/-! ### ADD and MUL -/

/-- ADD stores the exact sum of its resolved operands, all read before the write, and advances by 4
(41_arithmetic.md, ADD). -/
def Obligations.AddStoresExactSum : Prop :=
  ∀ (s : State) (a b : Mode) (v1 v2 : Word) (d : Nat),
    SourceIs s 1 a v1 → SourceIs s 2 b v2 → DestinationIs s 3 d → FitsCell (v1.toInt + v2.toInt) →
    ∃ r : Word, r.toInt = v1.toInt + v2.toInt ∧ (s.mem.set d r).get d = r ∧
      exec (.add a b .position) s = .next { s with mem := s.mem.set d r, ip := s.ip + 4 }

/-- MUL stores the exact product of its resolved operands, all read before the write, and advances by 4
(41_arithmetic.md, MUL). -/
def Obligations.MulStoresExactProduct : Prop :=
  ∀ (s : State) (a b : Mode) (v1 v2 : Word) (d : Nat),
    SourceIs s 1 a v1 → SourceIs s 2 b v2 → DestinationIs s 3 d → FitsCell (v1.toInt * v2.toInt) →
    ∃ r : Word, r.toInt = v1.toInt * v2.toInt ∧ (s.mem.set d r).get d = r ∧
      exec (.mul a b .position) s = .next { s with mem := s.mem.set d r, ip := s.ip + 4 }

/-- With `ARITH_OVERFLOW = fault` a result outside `int32` raises `ArithmeticOverflow` with the opcode, and nothing
else changes (41_arithmetic.md, Arithmetic laws: the spec's own decision D2). -/
def Obligations.OverflowFaultsWhenSoConfigured : Prop :=
  ∀ (s : State) (a b : Mode) (v1 v2 : Word) (d : Nat),
    s.config.arithOverflow = .fault →
    SourceIs s 1 a v1 → SourceIs s 2 b v2 → DestinationIs s 3 d →
    (¬ FitsCell (v1.toInt + v2.toInt) →
      exec (.add a b .position) s = .next (faultedWith s (.arithmeticOverflow 1))) ∧
    (¬ FitsCell (v1.toInt * v2.toInt) →
      exec (.mul a b .position) s = .next (faultedWith s (.arithmeticOverflow 2)))

/-- With `ARITH_OVERFLOW = wrap` the value stored is `((r + 2^31) mod 2^32) - 2^31`, for every exact result `r`
(41_arithmetic.md, Arithmetic laws: the spec's own decision D2, from general knowledge). -/
def Obligations.OverflowWrapsWhenSoConfigured : Prop :=
  ∀ (s : State) (a b : Mode) (v1 v2 : Word) (d : Nat),
    s.config.arithOverflow = .wrap →
    SourceIs s 1 a v1 → SourceIs s 2 b v2 → DestinationIs s 3 d →
    (∃ r : Word, r.toInt = (v1.toInt + v2.toInt + 2 ^ 31) % 2 ^ 32 - 2 ^ 31 ∧
      exec (.add a b .position) s = .next { s with mem := s.mem.set d r, ip := s.ip + 4 }) ∧
    ∃ r : Word, r.toInt = (v1.toInt * v2.toInt + 2 ^ 31) % 2 ^ 32 - 2 ^ 31 ∧
      exec (.mul a b .position) s = .next { s with mem := s.mem.set d r, ip := s.ip + 4 }

/-- The first operand of ADD or MUL that faults is the one reported, and nothing else changes (60_exceptions.md §2,
item 4 of the priority list: the spec's own decisions D7, D8, D9). -/
def Obligations.ArithmeticReportsTheFirstOperandFault : Prop :=
  ∀ (s : State) (i : Instr) (a b : Mode) (f : Fault),
    i = .add a b .position ∨ i = .mul a b .position →
    SourceFault s 1 a f ∨
      (∃ v1, SourceIs s 1 a v1 ∧ SourceFault s 2 b f) ∨
      (∃ v1 v2, SourceIs s 1 a v1 ∧ SourceIs s 2 b v2 ∧ DestinationFault s 3 f) →
    exec i s = .next (faultedWith s f)

/-- 0 is the identity of ADD and 1 of MUL, 0 annihilates MUL, on either side, for every parameter value; and swapping
the two sources of ADD or of MUL changes no outcome: the same result is stored, or the same fault is raised
(41_arithmetic.md, Arithmetic laws). -/
def Obligations.ArithmeticIdentitiesAndCommutativity : Prop :=
  (∀ (s : State) (a b : Mode) (v1 v2 : Word) (d : Nat),
    SourceIs s 1 a v1 → SourceIs s 2 b v2 → DestinationIs s 3 d →
    (v1 = 0 → exec (.add a b .position) s = .next { s with mem := s.mem.set d v2, ip := s.ip + 4 } ∧
      exec (.mul a b .position) s = .next { s with mem := s.mem.set d 0, ip := s.ip + 4 }) ∧
    (v2 = 0 → exec (.add a b .position) s = .next { s with mem := s.mem.set d v1, ip := s.ip + 4 } ∧
      exec (.mul a b .position) s = .next { s with mem := s.mem.set d 0, ip := s.ip + 4 }) ∧
    (v1 = 1 → exec (.mul a b .position) s = .next { s with mem := s.mem.set d v2, ip := s.ip + 4 }) ∧
    (v2 = 1 → exec (.mul a b .position) s = .next { s with mem := s.mem.set d v1, ip := s.ip + 4 })) ∧
  ∀ (s s' t t' : State) (a b a' b' : Mode) (v1 v2 : Word) (d : Nat),
    s'.config = s.config → SourceIs s 1 a v1 → SourceIs s 2 b v2 → DestinationIs s 3 d →
    SourceIs s' 1 a' v2 → SourceIs s' 2 b' v1 → DestinationIs s' 3 d →
    (exec (.add a b .position) s = .next t → exec (.add a' b' .position) s' = .next t' →
      (t.mem.get d = t'.mem.get d ∧ t.run = s.run ∧ t'.run = s'.run) ∨
      (t = faultedWith s (.arithmeticOverflow 1) ∧ t' = faultedWith s' (.arithmeticOverflow 1))) ∧
    (exec (.mul a b .position) s = .next t → exec (.mul a' b' .position) s' = .next t' →
      (t.mem.get d = t'.mem.get d ∧ t.run = s.run ∧ t'.run = s'.run) ∨
      (t = faultedWith s (.arithmeticOverflow 2) ∧ t' = faultedWith s' (.arithmeticOverflow 2)))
────────────────────────────────────────
Task prompt — Write only the number of lines in the data above that include "before".

Exercise response — 2